Maybe if there are enough guys who can commit there can be a chance of it being released in much greater numbers at a much reduced cost. I just don't know enough about the situation to comment more on it.

Chris.


----------



## falcondesigns (Oct 30, 2002)

I'm well aware of kit production costs,as I cast an produce kits.I'm a Phantom fan,so the question for me is what can I afford that will be reasonable for me.


----------



## Bruce Bishop (Jan 17, 1999)

Does anybody remember the original asking price from the prior offering? 

How about the number of firm commitments required in order to have the issue produced? 

I personally don't remember the amount, but I 'think' it was something over $200 for a very limited issue. I also think there were maybe eight or nine people who committed to the purchase, which came nowhere meeting the number specified for the issue to be made.


----------



## Auroranut (Jan 12, 2008)

It was I believe $225. So far there's 8 guys who have committed to the kit at this price this time around. That's within 24 hours of finding out about the original offer. I believe the original number needed was 25.
Personally if I owned the prototype I'd put out as many as possible (50-100) and see how they sold. There's enough comic hero collectors, figure builders, and Aurora collectors to sell that size run (IMHO). But it's not mine so if we want it we have to accept the situation as it is and be grateful that we have a chance to own it at all...
That's just my opinion though.

Chris.


----------



## Auroranut (Jan 12, 2008)

falcondesigns said:


> I'm well aware of kit production costs,as I cast an produce kits.I'm a Phantom fan,so the question for me is what can I afford that will be reasonable for me.

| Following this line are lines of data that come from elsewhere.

-- ==== Sys2Proof/Machine/Crossings.lean ====
section
/-! DEFINITION. Die crossings (R168–R198): rigid crossings as pipelines of 6 cycles a hop, elastic channels as credit-controlled
FIFOs, rest values, replays, and the missing-clock detector. -/

namespace Sys2Proof.Machine

/-! ## Ends and conditions -/

/-- The key of a link direction of a PATH: position, incoming port, index. -/
def hopKey (h : Hop) : Nat := (h.pos.val * 4 + h.port.num) * 1024 + h.idx.val

/-- The tile an edge pin lies in (R193). -/
def edgeTile (d pin : Nat) : Nat × Nat :=
  if d = 0 then (pin / 16, 127) else if d = 2 then (pin / 16, 0) else if d = 1 then (191, pin / 16 + 1) else (0, pin / 16 + 1)

/-- The number of the opposite port. -/
def oppNum (d : Nat) : Nat := (d + 2) % 4

/-- A rest condition at a source in this tile (R187): die reset, global restore, steeping floor, Retain or Off. -/
def State.sourceRests (s : State) (n col row : Nat) : Bool :=
  s.restored n col row || s.isSet .pwrDstatISO n || 2 ≤ s.getF .pwrDstatSTATE n

/-- The port number of a port code. -/
def portOf (d : Nat) : GPort := if d = 0 then .n else if d = 1 then .e else if d = 2 then .s else .w

/-- The link direction entering position n by port d shows rest values by its downstream block (R187, R188, R197). -/
def State.hopRests (s : State) (n d : Nat) : Bool :=
  s.bitF .grnXstatCLKMISS d (s.phys n) || s.remapStops n || (posNbr n (portOf d)).any s.remapStops

/-- The forwarded crossing clock of the direction is missing and not yet detected: the last values hold (R188). -/
def State.hopHolds (s : State) (n d : Nat) : Bool :=
  (posNbr n (portOf d)).any (fun m => (SMap.get (fun _ => ClkSt.initial) s.clk (s.phys m)).lost) ||
  ((SMap.get (fun _ => LinkSt.initial) s.link (4 * s.phys n + d)).ckLost % 4 == 3)

/-- Both copies of RIDX i on the direction entering position n by port d are unusable (R175). -/
def State.hopPairDown (s : State) (n d i : Nat) : Bool :=
  (SMap.get (fun _ => LinkSt.initial) s.link (4 * s.phys n + d)).pairDown i

/-- A rest value: constant, or the value before (R171, R189). -/
def restValue (rest : Nat) (before : Bool) : Bool := if rest = 0 then false else if rest = 1 then true else before

/-! ## Rigid crossings -/

/-- A crossing nothing has launched. -/
def XrSt.initial : XrSt := ⟨false, [], false⟩

/-- The landing position, port and index of a PATH. -/
def lastHop (hs : List Hop) : Nat × Nat × Nat :=
  match hs.getLast? with
  | some h => (h.pos.val, h.port.num, h.idx.val)
  | none => (0, 0, 0)

/-- The table entry of a rigid crossing at its destination. -/
def State.xrEntry (s : State) (x : XrRef) : Nat :=
  let l := lastHop x.hops
  s.rigidIn l.1 l.2.1 l.2.2

/-- The key of a crossing: its last link direction. -/
def pathKey (hs : List Hop) : Nat := (hs.getLast?.map hopKey).getD 0

/-- The tile of D at the source (R192, R193). -/
def State.xrSourceTile (s : State) (x : XrRef) : Nat × Nat :=
  match x.hops with
  | h :: _ => edgeTile (oppNum h.port.num) (bits (s.rigidOut x.src (oppNum h.port.num) h.idx) 0 12)
  | [] => (0, 0)

/-- What the link directions of a PATH of k hops do to the values in flight: index 6(k − i) of the pipe, oldest first, is at the
receiving end of hop i (R173, R187). -/
def State.substitute (s : State) (rest : Nat) (hops : List Hop) (before : Bool) (pipe : List Bool) : List Bool :=
  let k := hops.length
  (hops.zipIdx.foldl (fun (p : List Bool) e =>
    let n := e.1.pos.val
    let d := e.1.port.num
    let m := 6 * (k - 1 - e.2)
    let prev := if m = 0 then before else pipe.getD (m - 1) before
    if s.hopRests n d || s.hopPairDown n d e.1.idx then p.set m (restValue rest prev)
    else if s.hopHolds n d then p.set m prev else p) pipe)

/-- One crossing-clock edge of a rigid crossing with D (R173, R187–R191). -/
def State.xrEdge (s : State) (x : XrRef) (d : Bool) : State :=
  let e := s.xrEntry x
  if x.hops.isEmpty || !e.testBit 14 then s else
  let key := pathKey x.hops
  let rest := bits e 12 2
  let c := SMap.get (fun _ => XrSt.initial) s.xr key
  let src := s.xrSourceTile x
  let launch := if s.sourceRests x.src src.1 src.2 then restValue rest c.last else d
  let last := if s.sourceRests x.src src.1 src.2 then c.last else d
  let k := x.hops.length
  let full := (if c.pipe.length = 6 * k then c.pipe else List.replicate (6 * k) (restValue rest false)) ++ [launch]
  let moved := s.substitute rest x.hops c.q full
  let l := lastHop x.hops
  let t := edgeTile l.2.1 (bits e 0 12)
  let q := if s.restored l.1 t.1 t.2 then restValue rest c.q else moved.headD c.q
  { s with xr := SMap.set (fun _ => XrSt.initial) s.xr key ⟨last, moved.drop 1, q⟩ }

/-! ## Elastic channels -/

/-- A channel. -/
def State.chan (s : State) (key : Nat) : XeSt := SMap.get (fun _ => XeSt.idle) s.xe key

/-- A channel replaced. -/
def State.setChan (s : State) (key : Nat) (c : XeSt) : State := { s with xe := SMap.set (fun _ => XeSt.idle) s.xe key c }

/-- The table entry of a channel at its destination; the key names it. -/
def State.xeEntry (s : State) (key : Nat) : Nat := s.elasticIn (key / 4096) (key / 1024 % 4) (key % 1024)

/-- Width, slot width and depth of a channel's entry (R240). -/
def xeW (e : Nat) : Nat := bits e 12 9 + 1
def xeSw (e : Nat) : Nat := bits e 21 9 + 1
def xeDepth (e : Nat) : Nat := bits e 30 6 + 1

/-- The tile of the first pin at the destination. -/
def State.xeDestTile (s : State) (key : Nat) : Nat × Nat := edgeTile (key / 1024 % 4) (bits (s.xeEntry key) 0 12)

/-- The tile of the first pin at the source. -/
def State.xeSourceTile (s : State) (c : XeSt) : Nat × Nat :=
  match c.hops with
  | h :: _ => edgeTile (oppNum (h / 1024 % 4)) (bits (s.elasticOut c.src (oppNum (h / 1024 % 4)) (h % 1024)) 0 12)
  | [] => (0, 0)

/-- A rest condition at the source of a channel, or substituted on its way (R187, R190). -/
def State.xeSourceRests (s : State) (c : XeSt) : Bool :=
  let t := s.xeSourceTile c
  s.sourceRests c.src t.1 t.2 || c.hops.any fun h => s.hopRests (h / 4096) (h / 1024 % 4)

/-- The destination ignores the channel (R191). -/
def State.xeDestRests (s : State) (key : Nat) : Bool :=
  let t := s.xeDestTile key
  s.restored (key / 4096) t.1 t.2

/-- The half of the channel's lane group on its last link has no elastic lane (R212). -/
def State.xeStalled (s : State) (key : Nat) : Bool :=
  let p := s.phys (key / 4096)
  let d := key / 1024 % 4
  if bits (s.xeEntry key) 36 3 < 4 then s.getF .grnLnkstatFOLDA p d == 0 else s.getF .grnLnkstatFOLDB p d == 0

/-- The source port of a channel's first link. -/
def XeSt.sport (c : XeSt) : Nat := oppNum (c.hops.headD 0 / 1024 % 4)

/-- One crossing-clock edge of a channel (R179, R182, R190): rest conditions, then the launch of slots. -/
def State.xeEdge (s : State) (key : Nat) : State :=
  let c := s.chan key
  let e := s.xeEntry key
  let srcBad := s.xeSourceRests c
  let dstBad := s.xeDestRests key
  if srcBad || dstBad then
    let a := if srcBad then { c with srcF := [], slots := 0, fly := [], frozen := true } else c
    let b := if dstBad then { a with dstF := [], fly := [], frozen := true } else a
    (s.setChan key b).setBitF .grnXstatCREDFROZEN c.sport true (s.phys c.src)
  else if s.xeStalled key then s
  else
    let a := if c.slots = 0 && !c.srcF.isEmpty && !c.frozen && c.spent < xeDepth e then
        { c with slots := (xeW e + xeSw e - 1) / xeSw e, spent := c.spent + 1 }
      else c
    s.setChan key (match a.slots, a.srcF with
      | 0, _ => a
      | 1, w :: f => { a with slots := 0, srcF := f, fly := a.fly ++ [w] }
      | 1, [] => { a with slots := 0 }
      | n + 2, _ => { a with slots := n + 1 })

/-- The crossing clock runs: after the first root lock. -/
def State.crossingRuns (s : State) : Bool :=
  match s.root with
  | .waiting | .locking => false
  | .locked | .switching | .coasting | .relocking => true

/-- CROSSING_CLOCK_EDGE (R173): every XR of the design with its D; every channel in use; the cycle index (R154); device time at
the edge (R406). -/
def execCrossingClockEdge (ds : List (XrRef × Bool)) (s : State) : Res :=
  .next (if !s.crossingRuns then s else
    let t := ds.foldl (fun u e => u.xrEdge e.1 e.2) s
    let u := (t.xe.map (·.1)).foldl (fun v key => v.xeEdge key) t
    { u.timeEdge with xidx := u.xidx + 1 })

/-- The channel of a reference, named if nothing has used it yet. -/
def State.openChan (s : State) (x : XeRef) : XeSt :=
  { s.chan (pathKey x.hops) with src := x.src.val, hops := x.hops.map hopKey }

/-- XE_PUSH (R177): with WRDY = 0 it is ignored. -/
def execXePush (x : XeRef) (word : BitVec 512) (s : State) : Res :=
  let key := pathKey x.hops
  let e := s.xeEntry key
  let c := s.openChan x
  let t := s.xeSourceTile c
  .next (if x.hops.isEmpty || !e.testBit 41 || !s.tileClocked x.src t.1 t.2 || 16 ≤ c.srcF.length then s
    else s.setChan key { c with srcF := c.srcF ++ [word.toNat % 2 ^ xeW e] })

/-- XE_POP (R177, R182). -/
def execXePop (x : XeRef) (s : State) : Res :=
  let key := pathKey x.hops
  let c := s.chan key
  let t := s.xeDestTile key
  .next (if !s.tileClocked (key / 4096) t.1 t.2 then s
    else match c.dstF with
      | [] => s
      | _ :: f => s.setChan key { c with dstF := f, owed := c.owed + 1 })

/-- CREDIT_RETURN (R182): at most the words popped; frozen credits do not change (R190). -/
def execCreditReturn (x : XeRef) (n : BitVec 6) (s : State) : Res :=
  let key := pathKey x.hops
  let c := s.chan key
  .next (if c.frozen || c.owed < n.toNat then s
    else s.setChan key { c with spent := c.spent - n.toNat, owed := c.owed - n.toNat })

/-- WORD_LANDED (R183): the oldest word in flight stands in the destination FIFO. -/
def execWordLanded (x : XeRef) (s : State) : Res :=
  let key := pathKey x.hops
  let c := s.chan key
  .next (match c.fly with
    | [] => s
    | w :: f => s.setChan key (if s.xeDestRests key then { c with fly := f } else { c with fly := f, dstF := c.dstF ++ [w] }))

/-- XE_RESYNC (R190): the source takes as many credits as the destination has free space. -/
def execXeResync (x : XeRef) (s : State) : Res :=
  let key := pathKey x.hops
  let c := s.chan key
  .next (if !c.frozen || s.xeSourceRests c || s.xeDestRests key then s else
    let t := s.setChan key { c with frozen := false, spent := c.dstF.length, owed := 0 }
    let still := t.xe.any fun e => e.2.frozen && e.2.src == c.src && e.2.sport == c.sport
    t.setBitF .grnXstatCREDFROZEN c.sport still (s.phys c.src))

/-! ## Replays (R181) -/

/-- The replay counter of a port. -/
def replayFld (d : Nat) : Fld :=
  if d = 0 then .grnXereplayCNTN else if d = 1 then .grnXereplayCNTE else if d = 2 then .grnXereplayCNTS else .grnXereplayCNTW

/-- GROUP_CRC_FAILURE: the cycle is replayed; when four replays of one cycle have failed in a row the group is handed to lane
retirement (event 11). -/
def execGroupCrcFailure (l : LinkDir) (group : Fin 8) (seq : BitVec 7) (s : State) : Res :=
  .next (match l with
    | .tun _ => s
    | .grain p d =>
      let key := linkKey l * 8 + group.val
      let v := SMap.get (fun _ => 0) s.xfail key
      let n := if v % 128 = seq.toNat ∧ v ≠ 0 then v / 128 + 1 else 1
      if n = 5 then ({ s with xfail := SMap.set (fun _ => 0) s.xfail key 0 }).raiseLink l 11
      else
        let t := { s with xfail := SMap.set (fun _ => 0) s.xfail key (seq.toNat + 128 * n) }
        (t.count (replayFld d.num) 1 p).setBitF .grnXstatREPLAYSEEN d.num true p)

/-! ## Missing clock (R188) -/

/-- The forwarded crossing clock of a direction is missing: its sender has lost its clock, or both clock lanes are lost. -/
def State.clockMissing (s : State) (p : Nat) (d : GPort) : Bool :=
  (match physNbr p d with
    | .grain q => (SMap.get (fun _ => ClkSt.initial) s.clk q).lost
    | .tun => !s.crossingRuns
    | .none => false) ||
  (SMap.get (fun _ => LinkSt.initial) s.link (4 * p + d.num)).ckLost % 4 == 3

/-- MISSING_CLOCK_DETECT: CLKMISS and INREST, and the report in DIE_CLKLOSS.PORTS (R230). -/
def execMissingClockDetect (l : LinkDir) (s : State) : Res :=
  .next (match l with
    | .tun _ => s
    | .grain p d =>
      if s.clockMissing p d then
        let t := (s.setBitF .grnXstatCLKMISS d.num true p).setBitF .grnXstatINREST d.num true p
        match physNbr p d with
        | .grain q =>
          if t.isSet .dieClklossSEEN && t.getF .dieClklossPHYS == q then t.setBitF .dieClklossPORTS (oppNum d.num) true else t
        | .tun => t
        | .none => t
      else s)

end Sys2Proof.Machine
end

If I seem rude or confrontational, I apologise. I really don't mean to come across that way. I'm not in the garage kit business and you'd be more qualified than me to comment on that side of the hobby.
I'm just a passionate Aurora modeller who'd love nothing more than to see as many prototypes as possible put into the hands of those who want them. If it means a limited release, there's nothing anyone can do about it other than the owner of the pattern.

Chris.


----------



## falcondesigns (Oct 30, 2002)

Not to worry,Chris,we're just having a spirited coversation.I would just like to see this kit done so that most of us can get it.


----------



## Auroranut (Jan 12, 2008)

Cheers mate. I agree with you that it'd be cool if everyone who wanted one should be able to get one.

Chris.:wave:


----------



## otto (Jan 1, 1970)

I'd like to have one, but only if the price was around $100 or so. If it does get produced, I'd recomend making at least 50 kits. My 2cents..


----------



## Parts Pit Mike (Jan 3, 2001)

I agree. A lower price point is necessary in order to get this item to market.

I thought that was proven in the first attempt to sell this at $225 -- when only 8 people signed up.


----------



## Buc (Jan 20, 1999)

Wow... went through my past email's and didn't realize it was
this long ago! (Sept 2006!!) This was posted on the Aurora board
by Al:

Quote
The issue date is August 1, 2007. 
An advanced payment of $215 is required by January 2007.
Kits sold on a first come first served bases. 
40 is the cut off amount.
Unquote

Buc


----------



## Bruce Bishop (Jan 17, 1999)

Thanks Buc!

While I would love to have a copy of this actual prototype also, I do have the Action Hobbies kit produced from the drawings. This is an excellent model kit itself, and since it's based on drawings for an Aurora prototype I am very happy with it, especially at the price I paid for it.


----------



## MonsterModelMan (Dec 20, 2000)

Bruce Bishop said:


> Thanks Buc!
> 
> While I would love to have a copy of this actual prototype also, I do have the Action Hobbies kit produced from the drawings. This is an excellent model kit itself, and since it's based on drawings for an Aurora prototype I am very happy with it, especially at the price I paid for it.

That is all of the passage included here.